The death of an inmate at an Okanagan prison has led a B.C. sheriff and the correctional center to speak out about how illicit drugs are present inside jails despite a zero-tolerance policy.
An inmate died on Sept. 25, but the B.C. Coroners Service will not release the cause of death or the person’s identity as the incident is under investigation.
The death has sparked discussion surrounding safety and the presence of contraband and drugs within prison walls.
BC Corrections stated that it “maintains zero-tolerance for illegal drugs within correctional centres and has stringent security measures in place to deal with contraband, which includes illegal drugs and unauthorized controlled substances.”
A man, who has worked as both a sheriff and a corrections guard, in Interior B.C. said, that while corrections enforce a no-drugs policy, illicit substances are widely available within prison walls.
The man has asked to remain anonymous and will be referred to by the pseudonym John in this article.
John said that in his experience drugs are brought into prison by a variety of methods. The most common technique includes ‘hooping,’ which is the smuggling of drugs inside a rectum or having an accomplice throw tennis balls full of drugs into the yard.
He also alleged that guards are most likely bringing drugs into the prison, or are at least facilitating the smuggling.

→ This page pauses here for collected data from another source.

-- ==== Sys2Proof/Laws/Seed.lean ====
section
/-! SUPPORT. What `SEED`, `ABSORB` and `DERIVE` do, word by word. -/

namespace Sys2Proof.Machine

variable (cfg : Config) (S : StateArray) (M : MatrixState) (c : Context)

/-- The word `SEED` writes. -/
theorem seedWords_get (KL : Nat) (i : Fin 16) : (seedWords cfg KL)[i] = getK cfg (seedIndex cfg.LENW KL i.val) := by
  simp [seedWords]

/-- Absorbing two frames one after the other is absorbing the second from where the first ended. -/
theorem absorbFrom_append (order : ByteOrder) (j : Nat) (F G : Frame) :
    absorbFrom order j (F ++ G) S = absorbFrom order (j + F.length) G (absorbFrom order j F S) := by
  induction F generalizing j S with
  | nil => rfl
  | cons b F ih =>
    simp only [List.cons_append, absorbFrom, List.length_cons, ih]
    congr 1
    omega

/-- One cell of the deriver's body writes one live word. -/
theorem getM_deriveCell (r x r' x' : Fin 4) :
    getM (deriveCell cfg S M r x) r' x' =
      if r' = r ∧ x' = x then getM M r x ^^^ S[sIdx (deriveOp r x)] ^^^ getK cfg (deriveOp r x) else getM M r' x' := by
  simp only [deriveCell, getM_setM]

/-- The deriver's body, word by word: live words take their two words, pad slots stay. -/
theorem getM_deriveCells (r x : Fin 4) :
    getM (deriveCells cfg S M) r x =
      if x = 3 then getM M r x else getM M r x ^^^ S[sIdx (deriveOp r x)] ^^^ getK cfg (deriveOp r x) := by
  fin_cases r <;> fin_cases x <;> simp [deriveCells, quads, axes, getM_deriveCell]

@[simp] theorem derive_S : (derive cfg c).S = c.S := by
  unfold derive
  split <;> rfl

@[simp] theorem derive_MI : (derive cfg c).MI = true := by
  unfold derive
  split
  · assumption
  · rfl

theorem derive_pad (r : Fin 4) : getM (derive cfg c).M r 3 = getM c.M r 3 := by
  unfold derive
  split
  · rfl
  · simp [getM_deriveCells]

end Sys2Proof.Machine
end

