/-! ## KSVIEW -/

/-- Where every member of a list contributes `n` items, item `j` of member `i` stands at place `n * i + j`. -/
theorem flatMap_get {α β : Type} (f : α → List β) (n : Nat) (hf : ∀ a, (f a).length = n) (l : List α) (i j : Nat)
    (hj : j < n) : (l.flatMap f)[n * i + j]? = l[i]?.bind fun a => (f a)[j]? := by
  induction l generalizing i with
  | nil => rfl
  | cons a l ih =>
    rw [List.flatMap_cons]
    cases i with
    | zero =>
      rw [Nat.mul_zero, Nat.zero_add, List.getElem?_append_left (by rw [hf]; exact hj)]
      rfl
    | succ i =>
      have hplace : n * (i + 1) + j = n + (n * i + j) := by rw [Nat.mul_succ]; omega
      rw [List.getElem?_append_right (by rw [hf]; omega), hf, hplace, Nat.add_sub_cancel_left, ih]
      rfl

/-- Place `k` of the row of quarters is `k`. -/
theorem quads_get (k : Fin 4) : quads[k.val]? = some k := by
  fin_cases k <;> rfl

/-- The padded view byte by byte: 16 bytes for each row, 4 in it for each slot (R96). -/
theorem paddedView_get (order : ByteOrder) (M : MatrixState) (r x k : Fin 4) :
    (paddedView order M)[16 * r.val + 4 * x.val + k.val]? = some (byteOf order k (getM M r x)) := by
  have hslot : ∀ r x : Fin 4, (quads.map fun k => byteOf order k (getM M r x)).length = 4 := fun _ _ => rfl
  have hrow : ∀ r : Fin 4, (quads.flatMap fun x => quads.map fun k => byteOf order k (getM M r x)).length = 16 :=
    fun _ => rfl
  rw [paddedView, Nat.add_assoc, flatMap_get _ 16 hrow _ _ _ (by omega), quads_get, Option.bind_some,
    flatMap_get _ 4 (hslot r) _ _ _ k.isLt, quads_get, Option.bind_some, List.getElem?_map, quads_get, Option.map_some]

/-- Under little-endian lanes byte `k` of a word is its bits from `8k` on (R31). -/
theorem byteOf_little (k : Fin 4) (w : Word) : byteOf .little k w = w.extractLsb' (8 * k.val) 8 :=
  BitVec.setWidth_ushiftRight_eq_extractLsb

/-- Settles O29: the view an engine with `KSVIEW = padded` takes is `paddedView`. -/
theorem keystreamViewIsRowMajor : Obligations.KeystreamViewIsRowMajor := by
  intro cfg M hpad
  have hview : ksView cfg M = paddedView cfg.BYTE_ORDER M := by rw [ksView, hpad]
  refine ⟨ksView_length cfg M, fun r x k => ⟨?_, fun hlittle => ?_⟩⟩
  · rw [hview, paddedView_get]
  · rw [hview, paddedView_get, hlittle, byteOf_little]

/-! ## One piece of a message

`procLoop` on the empty frame is no turn at all, so what a `PROC` outputs and the context it leaves are said of every piece,
the empty one included, whose `PROC` is an invalid argument. -/

/-- A `PROC` of one frame leaves the loop's context, and its answer is the one for the loop's output (R113, R114). -/
theorem exec_proc_piece (s : State) (d : Frame) :
    exec (.proc [d]) s = .next { s with
      ctx := (procLoop s.cfg d s.ctx).ctx
      responses := s.responses ++ [Response.forBytes (procLoop s.cfg d s.ctx).OUT] } := by
  obtain ⟨DATA, hf, hd, he⟩ | ⟨hne, he⟩ := execProc_cases s [d]
  case inl =>
    obtain rfl : d = DATA := List.singleton_inj.1 hf
    have hout : (procLoop s.cfg d s.ctx).OUT ≠ [] := fun h =>
      hd (List.length_eq_zero_iff.1 ((procLoop_spec s.cfg d s.ctx).2.1.symm.trans (congrArg List.length h)))
    rw [Response.forBytes, if_neg hout]
    exact he
  case inr =>
    obtain rfl : d = [] := by_contra fun hd => hne ((procCauses_eq_nil [d]).2 ⟨d, rfl, hd⟩)
    exact he

/-- Two frames of one length, processed from one context, leave one context (R102). -/
theorem procLoop_ctx_of_length (cfg : Config) (c : Context) {d d' : Frame} (h : d.length = d'.length) :
    (procLoop cfg d c).ctx = (procLoop cfg d' c).ctx := by
  rw [(procLoop_spec cfg d c).1, (procLoop_spec cfg d' c).1, h]

/-- Processing the output of a frame, from the context the frame was processed from, gives the frame: `(x ^ k) ^ k = x`
(R103). -/
theorem procLoop_out_out (cfg : Config) (d : Frame) (c : Context) :
    (procLoop cfg (procLoop cfg d c).OUT c).OUT = d := by
  obtain ⟨-, hlen, hbyte⟩ := procLoop_spec cfg d c
  obtain ⟨-, hlen', hbyte'⟩ := procLoop_spec cfg (procLoop cfg d c).OUT c
  refine List.ext_getElem (hlen'.trans hlen) fun j hj' hj => Option.some.inj ?_
  rw [← List.getElem?_eq_getElem hj', hbyte' j (hlen.symm ▸ hj), List.getD, hbyte j hj, List.getD,
    List.getElem?_eq_getElem hj, Option.getD_some, Option.getD_some, xor_cancel_right]

/-! ## A message in pieces -/

/-- The context after the `PROC`s of the pieces, one after another. -/
def ctxAfter (cfg : Config) (c : Context) (pieces : List Frame) : Context :=
  pieces.foldl (fun c d => (procLoop cfg d c).ctx) c

/-- What the `PROC`s of the pieces output. -/
def outputs (cfg : Config) : Context → List Frame → List Frame
  | _, [] => []
  | c, d :: ds => (procLoop cfg d c).OUT :: outputs cfg (procLoop cfg d c).ctx ds

/-- Every piece is as long as its output. -/
theorem outputs_lengths (cfg : Config) (c : Context) (pieces : List Frame) :
    (outputs cfg c pieces).map List.length = pieces.map List.length := by
  induction pieces generalizing c with
  | nil => rfl
  | cons d ds ih => rw [outputs, List.map_cons, List.map_cons, ih, (procLoop_spec cfg d c).2.1]

/-- The outputs, processed from the same context, are the pieces (R103). -/
theorem outputs_outputs (cfg : Config) (c : Context) (pieces : List Frame) :
    outputs cfg c (outputs cfg c pieces) = pieces := by
  induction pieces generalizing c with
  | nil => rfl
  | cons d ds ih =>
    rw [outputs, outputs, procLoop_out_out, procLoop_ctx_of_length cfg c (procLoop_spec cfg d c).2.1, ih]

/-- An instruction at the front of the host's moves is what the step runs. -/
theorem step_issue (s : State) (i : Instr) (rest : List HostMove) (h : s.input = issue i :: rest) :
    step s = exec i { s with input := rest } :=
  step_of_instr s (encode i) rest i h (by cases i <;> rfl)

/-- A valid `INIT` runs its micro-operations on the context and answers `OK` (R111). -/
theorem exec_init_valid (s : State) {KEY NONCE : Frame} (hk : KEY ≠ []) (hn : NONCE.length = 12) :
    exec (.init [KEY, NONCE]) s = .next (respondOk none { s with ctx := initContext s.cfg KEY NONCE s.ctx }) := by
  rw [exec, execInit, initOperands_valid KEY NONCE hk hn]

/-- A run over the pieces gives an answer for each output, and takes no move past them (R113, R144). -/
theorem run_pieces (s : State) (pieces : List Frame) (rest : List HostMove)
    (h : s.input = pieces.map (fun d => issue (.proc [d])) ++ rest) :
    core.run pieces.length s = .next { s with
      ctx := ctxAfter s.cfg s.ctx pieces
      input := rest
      responses := s.responses ++ (outputs s.cfg s.ctx pieces).map Response.forBytes } := by
  induction pieces generalizing s with
  | nil =>
    obtain rfl : s.input = rest := h
    rw [outputs, List.map_nil, List.append_nil]
    rfl
  | cons d ds ih =>
    rw [List.length_cons, run_succ s _ _ ((step_issue s _ _ h).trans (exec_proc_piece _ d)), ih _ rfl, outputs, List.map_cons,
      List.append_assoc]
    rfl

/-- A run over a whole message begins its pieces on the context that `INIT` leaves of the cleared one, whatever the context
was (R142). -/
theorem run_message (s : State) (KEY NONCE : Frame) (pieces : List Frame) (rest : List HostMove) (hk : KEY ≠ [])
    (hn : NONCE.length = 12) (h : s.input = message KEY NONCE pieces ++ rest) :
    core.run (pieces.length + 2) s = .next { s with
      ctx := ctxAfter s.cfg (initContext s.cfg KEY NONCE Context.zero) pieces
      input := rest
      responses := s.responses ++ [Response.okNone, Response.okNone] ++
        (outputs s.cfg (initContext s.cfg KEY NONCE Context.zero) pieces).map Response.forBytes } := by
  rw [run_succ s _ _ ((step_issue s _ _ h).trans (exec_clear_nil _)),
    run_succ _ _ _ ((step_issue _ (.init [KEY, NONCE]) _ rfl).trans (exec_init_valid _ hk hn)),
    run_pieces _ pieces rest rfl]
  simp only [respondOk_responses, zeroContext_responses, List.append_assoc, List.cons_append, List.nil_append]
  rfl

John said that low job satisfaction, staff shortages and insufficient salary make employees susceptible to bribery and threats from inmates. He believes that the financial pressure and threats of blackmail or violence are enough to motivate guards to sneak drugs into correctional facilities.
John said that in the past convicts have asked him to bring drugs and other illegal substances in, but he has always declined.
“We know that people living with addiction will sometimes go to extraordinary lengths to meet their needs,” said BC Corrections.
In addition to delivering substance-use management programs, BC Corrections said it has invested approximately $1.9 million into body scanners to enhance drug detection.
However, he said that those working the scanners are not well trained or properly incentivized to examine the body scans with conviction.
He said that staff shortages and time constraints add “pressure to push people through the scanner to get them back to their units, which leads to the major issues.”
The Okanagan Correctional Centre said it acknowledges that it is facing a staffing crisis, but that staff retention and recruitment is not a challenge unique to the Oliver facility. However, the issue of staff shortages isn’t unique to the Okanagan or even B.C. as prisons across Canada are faced with the same problem.
Additionally, John explained that when drugs are found on a person, or in their cell, they are typically just confiscated, and the inmate faces no repercussions. He said that many guards are not willing to go through the effort of calling the police and filing a report, and don’t want to put themselves at risk of personal harm by upsetting an inmate.
BC Corrections, however, said that “individuals in custody found with contraband can be subject to disciplinary action under the Correction Act Regulation and may also face criminal charges.”
John said that guards are constantly threatened with violence, but that it is also the fear of lawsuits that deters them from filing an official report. He explained that inmates are in direct communication with their lawyers and are quick to threaten legal action since a drug charge would impact time served.
Without the resources to manage a case that would involve the police and lawyers, officers in correctional facilities typically just confiscate illicit substances without any criminal charges laid, said John.
Ultimately, he said that the staffing shortages and low workplace morale are impacting the function of correctional centers in B.C.
“While some retention and recruitment factors are beyond our control, BC Corrections remains steadfast in its efforts to support staff,” said Okanagan Corrections.